Every one of you who are reading this story has at sometime, had to use firm actions to regain your freedom and peace of mind. Am I right or wrong?
I would be safe in saying that the vast-majority of us have been visited by those unwanted solicitors who are selling some “new” and “money-saving,” apparatus that will eliminate housework altogether or a series of religious-based books written by some mortal man in 1779 who was met by an angel in the Rocky Mountains and given the enlightened-text in these books that go for only $54.00 per month for 36 months.
SECRET SALES STRATEGIES REVEALED: Which sounds longer, 36 months or 3 years? Of course the 36 months to our reasoning sounds less than 3 years.
And the $54.00 a month, which the salesman quickly says (to head-off you having time to think), is a “severe discount,” and the salesman then gets a fake disappointed look on his face and adds, “Friend, I am taking a huge loss on these books at this price.”
Now you are foaming at the mouth—groping for the pen in his shirt pocket to sign the sales agreement, shaking “Howard” the salesman’s hand and inviting him to have dinner with you and the wife.
Did you hear that, “Cha-Ching,” the familiar sound of a cash register?
Well, I am on your side. I am here to help you keep your freedom and peace of mind by simply offering you these . . .
10 Safe and Peaceful Ways to Defend Yourself Against Solicitors
10.) ACT SCARED – as if the salesman is an escaped gorilla from a traveling circus. Only peep through the door, then look terrified and slam the door. So long to the annoying solicitor.
9.) CROSS YOUR ARMS – and do not say one word. Keep that angry frown on your face. Do not answer his aggravating questions. Soon, after you crack your knuckles, he will leave in a cloud of dust.
8.) OPEN YOUR DOOR – wearing your wife’s bra. That should be enough to send the solicitor packing.
7.) YELL – “Take cover,” as you open the door, and run like a wild man across your lawn and deep into your neighborhood. Tell your wife and kids to not come out of the bedrooms until the solicitor leaves.
6.) LET THE SOLICITOR – finish his sales pitch, then grin and reply, “Sorry, mister. I do not even live here and listen to me. You don’t know me.
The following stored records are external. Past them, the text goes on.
/-- The open ring of role `role` a handle names, not in ERROR (R107). -/
def State.usableRing (s : State) (h role : Nat) : Option (Nat × Ring) :=
  match s.live h 0x04 with
  | none => none
  | some n =>
    match Tab.get s.rings n with
    | none => none
    | some r => if ringRole n = role ∧ r.error = false then some (n, r) else none

/-- A hardware producer's push (R106). `always` marks the three producers that drop whatever POLICY says. -/
def State.hwPush (s : State) (who : Producer) (always : Bool) (h role : Nat) (entry : List Byte) : State × PushRes :=
  match s.usableRing h role with
  | none => (s, .unusable)
  | some (n, r) =>
    if decide (r.count < r.size) && (always || !s.stalled.any (fun e => e.ring == n)) then (s.ringAppend n r entry, .pushed)
    else if always || r.drop then (s.ringDrop n, .dropped)
    else ({ s with stalled := s.stalled ++ [⟨n, who, entry⟩] }, .stalled)

/-- What popping an entry gave. -/
inductive PopRes where
  | entry (l : List Byte)
  | empty
  /-- Uncorrectable: the entry is lost and the ring is in ERROR (R107). -/
  | lost
  deriving DecidableEq, Repr

/-- The oldest entry of open ring `n` removed (R102); an uncorrectable one is consumed and puts the ring into ERROR
with FS84 (R107). -/
def State.ringPop (s : State) (n : Nat) (r : Ring) : State × PopRes :=
  if r.count = 0 then (s, .empty)
  else
    let r1 : Ring := { r with cons := (r.cons + 1) % 2 ^ 32 }
    match s.memRead reqRing (r.entryAddr r.cons) 64 with
    | (t, .data l) => ({ t with rings := Tab.put t.rings n r1 }, .entry l)
    | (t, _) => ({ t with rings := Tab.put t.rings n { r1 with error := true } }.raise 84, .lost)

/-- A hardware unit finds the ring its handle names: none for handle 0, and whether the ring is unusable. -/
def State.unitRing (s : State) (h role : Nat) : Option (Nat × Ring) := s.usableRing h role

/-- The 64 bytes of an entry, given as (offset, bytes, value) fields; everything else 0. -/
def entryOf (size : Nat) (fields : List (Nat × Nat × Nat)) : List Byte :=
  leBytes size (fields.foldl (fun a f => a + f.2.2 % 2 ^ (8 * f.2.1) * 2 ^ (8 * f.1)) 0)

/-! ### Packets -/

/-- Header and data credits a packet costs (R257). -/
def pktCost (p : Pkt) : Nat × Nat := (1, (p.payload.length + 63) / 64)

/-- Credits offered at NEGOTIATE (R257). -/
def Credits.offer : Credits := ⟨64, 1024, 32, 0, 64, 1024⟩

/-- Header and data credits held in a class. -/
def Credits.of (c : Credits) (cls : Nat) : Nat × Nat :=
  if cls = 0 then (c.ph, c.pd) else if cls = 1 then (c.nh, c.nd) else (c.ch, c.cd)
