-- ==== Sys2Proof/Machine/Storage.lean ====
section
/-!
DEFINITION. Volumes (R265, R266), storage streams and the storage queue (R267 to R277), up to what a disk channel
delivers. Operations only; the commands that use them stand in Machine/StorageCmds.lean.
-/
namespace Sys2Proof.Machine

/-! ### Volumes -/

/-- Volume `v` is loaded (R266). -/
def State.volLoaded (s : State) (v : Nat) : Bool := s.flag (F.STQ_VOL_CFG_LOADED v)

/-- The channels of a volume in ascending order (R265). -/
def State.volChans (s : State) (v : Nat) : List Nat := setBitsOf 8 (s.fld (F.STQ_VOL_CFG_DCH v))

/-- The stripe unit in blocks (R265). -/
def State.volUnit (s : State) (v : Nat) : Nat := 2 ^ s.fld (F.STQ_VOL_CFG_SU v)

/-- User-block capacity of a channel, DSKd_CAP (R287). -/
def State.chanCap (s : State) (d : Nat) : Nat :=
  (s.reg (R.DSK_CAP_LO d)).toNat + s.fld (F.DSK_CAP_HI_CAP d) * 2 ^ 32

/-- The smallest number of a list; 0 of none. -/
def listMin (l : List Nat) : Nat :=
  match l with
  | [] => 0
  | x :: r => r.foldl min x

/-- The capacity a definition gives: n × floor(C / U) × U (R265). -/
def State.volCapOf (s : State) (chans : List Nat) (u : Nat) : Nat :=
  chans.length * (listMin (chans.map s.chanCap) / u) * u

/-- The capacity of a loaded volume, as its registers hold it. -/
def State.volCap (s : State) (v : Nat) : Nat :=
  (s.reg (R.STQ_VOL_CAP_LO v)).toNat + s.fld (F.STQ_VOL_CAP_HI_CAP v) * 2 ^ 32

/-- Where volume block `b` is held: channel and channel block (R265). -/
def State.volMap (s : State) (v b : Nat) : Nat × Nat :=
  let cs := s.volChans v
  let u := s.volUnit v
  let k := b / u
  (lget cs (k % cs.length), k / cs.length * u + b % u)

/-- The volume block that channel `d` holds as channel block `c` (the inverse of R265's map). -/
def State.volBlockOf (s : State) (v d c : Nat) : Nat :=
  let cs := s.volChans v
  let u := s.volUnit v
  (c / u * cs.length + (cs.idxOf d)) * u + c % u

/-- The loaded volume that names a channel. -/
def State.volOfChan (s : State) (d : Nat) : Option Nat :=
  (List.range 8).find? (fun v => s.volLoaded v && (s.volChans v).contains d)

/-- The loaded volumes. -/
def State.loadedVols (s : State) : List Nat := (List.range 8).filter s.volLoaded

/-- A channel is taken offline (R320, R460). -/
def State.chanOffline (s : State) (d : Nat) : Bool := s.flag (F.DSK_STATUS_OFFLINE d)

/-- Service state of a channel in SYS_DCSVC: 0 ONLINE, 1 OFFLINE, 2 REBUILD (R460). -/
def State.dcsvc (s : State) (d : Nat) : Nat := bits (s.fld F.SYS_DCSVC_SVC) (2 * d) 2

/-- The volume is OFFLINE: a channel of it is taken offline (R266). -/
def State.volOffline (s : State) (v : Nat) : Bool := (s.volChans v).any s.chanOffline

/-- The volume refuses a stream's commands as OFFLINE; a FIRM stream passes channels in REBUILD (R271, R460). -/
def State.volRefuses (s : State) (v : Nat) (firm : Bool) : Bool :=
  (s.volChans v).any (fun d => s.chanOffline d && !(firm && s.dcsvc d == 2))

/-- The OFFLINE bits of the loaded volumes follow their channels. -/
def State.volRefresh (s : State) : State :=
  s.each (List.range 8) (fun t v => t.putFlag (F.STQ_VOL_CFG_OFFLINE v) (t.volLoaded v && t.volOffline v))

/-- The HDA port of a channel is inside its write temperature window (R423). -/
def State.inWindow (s : State) (d : Nat) : Bool := bit (s.fld F.THM_HDA_WIN) (d / 2)

/-- Every HDA of a volume is inside the window (R271). -/
def State.volInWindow (s : State) (v : Nat) : Bool := (s.volChans v).all s.inWindow

/-- A drydown is running: parks, withdrawal or hold-off. -/
def State.drying (s : State) : Bool :=
  match s.pwr.phase with
  | .drydown | .withdraw _ | .holdoff => true
  | _ => false

/-! ### The staging area (R277) -/

/-- Base and size in blocks of the staging area. -/
def State.wbufBase (s : State) : Nat := s.addr40 R.STQ_WBUF_LO R.STQ_WBUF_HI
def State.wbufSlots (s : State) : Nat := s.fld F.STQ_WBUF_SIZE_VALUE / 4

/-- Slots in use: staged blocks and blocks on offer. -/
def State.wbufUsed (s : State) : List Nat :=
  s.stq.staged.map (·.slot) ++ s.stq.cmds.flatMap (fun c => c.slots.map (·.2))

/-- The free slots, lowest first, at most `n` of them. -/
def State.wbufFree (s : State) (n : Nat) : List Nat :=
  let used := s.wbufUsed
  ((List.range s.wbufSlots).filter (fun k => !used.contains k)).take n

/-- Address of a staging slot. -/
def State.slotAddr (s : State) (k : Nat) : Nat := s.wbufBase + 4096 * k

/-- The newest staged copy of a volume block. -/
def State.stagedOf (s : State) (v b : Nat) : Option Staged :=
  (s.stq.staged.filter (fun e => e.vol == v && e.vblk == b)).getLast?

/-- A block joins the staging area; the active of a joined pair sends it to the partner, which then has to hold it too
(R272, R448). A loss of the same volume block is over (DESIGN CHOICE). -/
def State.stageBlock (s : State) (v b slot aseq : Nat) : State :=
  let s1 := s.modStq (fun q => { q with
    staged := q.staged ++ [⟨v, b, slot, false, aseq⟩], lostBlocks := q.lostBlocks.filter (fun e => e.2 != (v, b)) })
  if s1.isActive then
    (s1.modStq (fun q => { q with cmds := q.cmds.map (fun c =>
      if c.accepted && c.aseq == aseq then { c with unheld := c.unheld ++ [b] } else c) })).sendAcd 0x04 (v * 2 ^ 48 + b)
      (s1.rdBytes (s1.slotAddr slot) 4096)
  else s1

/-! ### Commands -/

/-- The stream's rings: role of SQ and of CQ (R267). -/
def Stream.sqRole (t : Stream) : Nat := if t.firm then 2 else 0
def Stream.cqRole (t : Stream) : Nat := if t.firm then 2 else 1

/-- The command with an acceptance number. -/
def State.stqCmd (s : State) (aseq : Nat) : Option StqCmd :=
  s.stq.cmds.find? (fun c => c.accepted && c.aseq == aseq && c.ended == none)

/-- The state with that command changed. -/
def State.modCmd (s : State) (aseq : Nat) (f : StqCmd → StqCmd) : State :=
  s.modStq (fun q => { q with cmds := q.cmds.map (fun c => if c.accepted && c.aseq == aseq then f c else c) })

/-- Command slots and range-lock entries in use (R271). -/
def State.cmdsUsed (s : State) : Nat := (s.stq.cmds.filter (·.accepted)).length
def State.locksUsed (s : State) : Nat := (s.stq.cmds.filter (·.locked)).length

/-- Commands outstanding on a stream (R267). -/
def State.streamOut (s : State) (i : Nat) : Nat := (s.stq.cmds.filter (fun c => c.stream == i)).length

/-- The completion entry of R270. -/
def cplEntry (c : StqCmd) (status bad now : Nat) : List Byte :=
  entryOf 64 [(0x00, 4, c.cid + c.stream * 2 ^ 16), (0x04, 4, status + c.opc * 2 ^ 8), (0x08, 4, c.done),
    (0x0C, 4, bad), (0x10, 4, c.sqCons), (0x18, 8, now), (0x20, 8, c.utag)]

/-- The fault source of a completion status (R270). -/
def cplFault (status : Nat) : Option Nat :=
  if status = 5 then some 225 else if status = 6 then some 224 else if status = 7 then some 227
  else if status = 10 then some 226 else none

/-- One ended command's completion entry pushed, if its CQ has room: copied to the host and notified, its lock and
slot released (R268, R271). A full or unusable CQ holds it (R106). -/
def State.pushCpl (s : State) (c : StqCmd) : State :=
  match c.ended, Tab.get s.stq.streams c.stream with
  | some (status, bad), some t =>
    match s.usableRing t.cq t.cqRole with
    | none => s
    | some (n, r) =>
      if r.count < r.size ∧ s.stalled.all (fun k => k.ring != n) = true then
        let e := cplEntry c status bad s.now
        let s1 := s.ringAppend n r e
        let s2 := if t.hcopy = 0 then s1 else s1.sendHost 0x04 0 (t.hcopy + 64 * (r.prod % r.size)) e
        let s3 := if t.notify && !t.firm then s2.sendEvt 0x0001 c.stream else s2
        let s4 := match cplFault status with | some f => s3.raise f | none => s3
        s4.modStq (fun q => { q with
          cmds := q.cmds.erase c
          streams := Tab.upd q.streams c.stream (fun k => { k with completed := (k.completed + 1) % 2 ^ 32 }) })
      else s
  | _, _ => s

/-- Every ended command's completion, in acceptance order (R268, R276). -/
def State.pushCpls (s : State) : State :=
  s.each (s.stq.cmds.filter (fun c => c.ended != none)) (fun t c => t.pushCpl c)

/-- A command ends with a status; its completion entry falls due (R268). -/
def State.endCmd (s : State) (aseq status bad : Nat) : State :=
  (s.modCmd aseq (fun c => { c with ended := some (status, bad), slots := [] })).pushCpls

/-- All ones: no first bad block. -/
def noBad : Nat := 0xFFFFFFFF

/-! ### WRITE: offers and staging (R272) -/

/-- Bytes of a command's block that have arrived. -/
def StqCmd.arrived (c : StqCmd) (blk : Nat) : Nat :=
  (c.got.map (fun r => min (r.1 + r.2) (4096 * (blk + 1)) - max r.1 (4096 * blk))).sum

/-- TR_TMO in ns; 0 acts as 1 ms (R279). -/
def State.trTmo (s : State) : Nat := max 1 (s.fld F.STQ_TR_TR_TMO) * 1000000

/-- A further offer of a WRITE when one is due and staging has room (R272): a TR packet with a 16-byte payload. -/
def State.stqOffer (s : State) (aseq : Nat) : State :=
  match s.stqCmd aseq with
  | none => s
  | some c =>
    let out := c.offered - c.done
    let trmax := s.fld F.STQ_TR_TR_MAX
    if c.opc = 1 ∧ c.local_ = false ∧ c.begun = true ∧ c.offered < c.nblk ∧ (c.offered = 0 ∨ out ≤ trmax / 2) then
      let free := s.wbufFree (min (trmax - out) (c.nblk - c.offered))
      let n := free.length
      if n = 0 then s
      else
        let first := 4096 * c.offered
        let s1 := s.modCmd aseq (fun k => { k with
          offered := k.offered + n
          slots := k.slots ++ (List.range n).map (fun i => (k.offered + i, lget free i))
          offers := k.offers ++ [⟨first, 4096 * n, 4096 * n, s.now⟩] })
        s1.sendHost 0x08 c.xtag 0
          (leBytes 4 (c.cid + c.stream * 2 ^ 16) ++ leBytes 4 0 ++ leBytes 4 first ++ leBytes 4 (4096 * n))
    else s

/-- Every block of the WRITE is staged, and in a joined pair held by the partner too (R272). -/
def State.writeStaged (s : State) (c : StqCmd) : Bool :=
  c.done == c.nblk && (!s.isActive || c.unheld.isEmpty)

/-- The WRITE completes when its blocks are staged (R272). -/
def State.checkWrite (s : State) (aseq : Nat) : State :=
  match s.stqCmd aseq with
  | some c => if c.opc = 1 ∧ c.begun = true ∧ s.writeStaged c = true then s.endCmd aseq 0 noBad else s
  | none => s

/-- Every WRITE that waits only for its blocks to be held. -/
def State.checkWrites (s : State) : State :=
  s.each (s.stq.cmds.map (·.aseq)) (fun t a => t.checkWrite a)

/-- Blocks of a command whose every byte has arrived are staged (R272). -/
def State.stageArrived (s : State) (aseq : Nat) : State :=
  match s.stqCmd aseq with
  | none => s
  | some c =>
    s.each (c.slots.filter (fun e => c.arrived e.1 == 4096)) (fun t e =>
      (t.modCmd aseq (fun k => { k with slots := k.slots.erase e, done := k.done + 1 })).stageBlock
        c.vol (c.lba + e.1) e.2 aseq)

/-- Bytes of a DATA packet written to the staging slots of their blocks. -/
def State.dataToSlots (s : State) (c : StqCmd) (off : Nat) (l : List Byte) : State :=
  s.each c.slots (fun t e =>
    let lo := max off (4096 * e.1)
    let hi := min (off + l.length) (4096 * (e.1 + 1))
    if lo < hi then (t.memWriteWords reqStorage (t.slotAddr e.2 + (lo - 4096 * e.1)) ((l.drop (lo - off)).take (hi - lo))).1
    else t)

/-- What one run of bytes takes off the missing counts of a command's offers. -/
def Offer.receive (off len : Nat) (o : Offer) : Offer :=
  { o with missing := o.missing - (min (off + len) (o.first + o.bytes) - max off o.first) }

/-- A WRITE ends with XFER: its later DATA are discarded silently (R272). -/
def State.xferEnd (s : State) (c : StqCmd) : State :=
  (s.modStq (fun q => { q with deadTags := q.deadTags ++ [c.xtag] })).endCmd c.aseq 6 noBad

/-- A DATA packet's bytes (R272). -/
def State.stqData (s : State) (xtag off : Nat) (l : List Byte) : State :=
  match s.stq.cmds.find? (fun c => c.accepted && c.opc == 1 && !c.local_ && c.ended == none && c.xtag == xtag) with
  | none => if s.stq.deadTags.contains xtag then s else s.raise 229
  | some c =>
    if l.isEmpty then s
    else if 4096 * c.offered < off + l.length
        ∨ c.got.any (fun r => decide (r.1 < off + l.length) && decide (off < r.1 + r.2)) = true then s.xferEnd c
    else
      let s1 := s.dataToSlots c off l
      let s2 := s1.modCmd c.aseq (fun k => { k with
        got := k.got ++ [(off, l.length)], offers := k.offers.map (Offer.receive off l.length) })
      ((s2.stageArrived c.aseq).stqOffer c.aseq).checkWrite c.aseq

/-- A WRITE with LOCAL stages its blocks from DRAM while staging has room (R269, R272). -/
def State.localWrite (s : State) (aseq : Nat) : State :=
  match s.stqCmd aseq with
  | none => s
  | some c =>
    s.each (((List.range c.nblk).drop c.done).zip (s.wbufFree (c.nblk - c.done))) (fun t e =>
      if t.stqCmd aseq = none then t
      else match t.memRead reqStorage (c.addr + 4096 * e.1) 4096 with
        | (u, .data l) =>
          ((u.memWriteWords reqStorage (u.slotAddr e.2) l).1.modCmd aseq (fun k => { k with done := k.done + 1 })).stageBlock
            c.vol (c.lba + e.1) e.2 aseq
        | (u, _) => u.endCmd aseq 10 e.1)

/-! ### READ (R269, R275) -/

/-- A block of data toward a READ's or IDENTIFY's destination (R269). -/
def State.toDest (s : State) (c : StqCmd) (i : Nat) (l : List Byte) : State :=
  if c.local_ then (s.memWriteWords reqStorage (c.addr + 4096 * i) l).1
  else s.sendHost 0x04 0 ((c.addr + 4096 * i) % 2 ^ 64) l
You didn’t see anything.”
5.) MEET THE SOLICITOR – at the door wearing a gorilla suit. Beat your chest, act angry, and start walking toward him. But try hard not to laugh as he squeals his tires as he storms out of your drive-way.
4.) BEFORE ANY SOLICITOR – knocks on your door, learn a few Portuguese words. No matter what the solicitor says, you reply something in Portuguese while shrugging your shoulders. The solicitor will not stay when he sees he cannot sell you anything. And even if he is of Portuguese origin, keep on confusing him with your Portuguese replies and shoulder-shrugs.
3.) HOLD YOUR PET BASSET HOUND – in your arms and when the solicitor asks you if you are interested in his product, act like you are whispering to your pet Basset Hound and shake your head and say, “Sorry. ‘Mr. Busby,’ advises me not to buy those things.”
2.) PUT UP A NEON – sign on the front lawn that flashes, “No Solicitors At Anytime”
1.)ASK THE PUSHY SOLICITOR – “You want me to call the F.B.I.?” And stand there. Do not say another word. He might call you a few ugly names as he leaves, but he is leaving.
Now that you have read my story, could I interest you in some “Easy Tips on How to Write Hilarious Hubs,” like this one?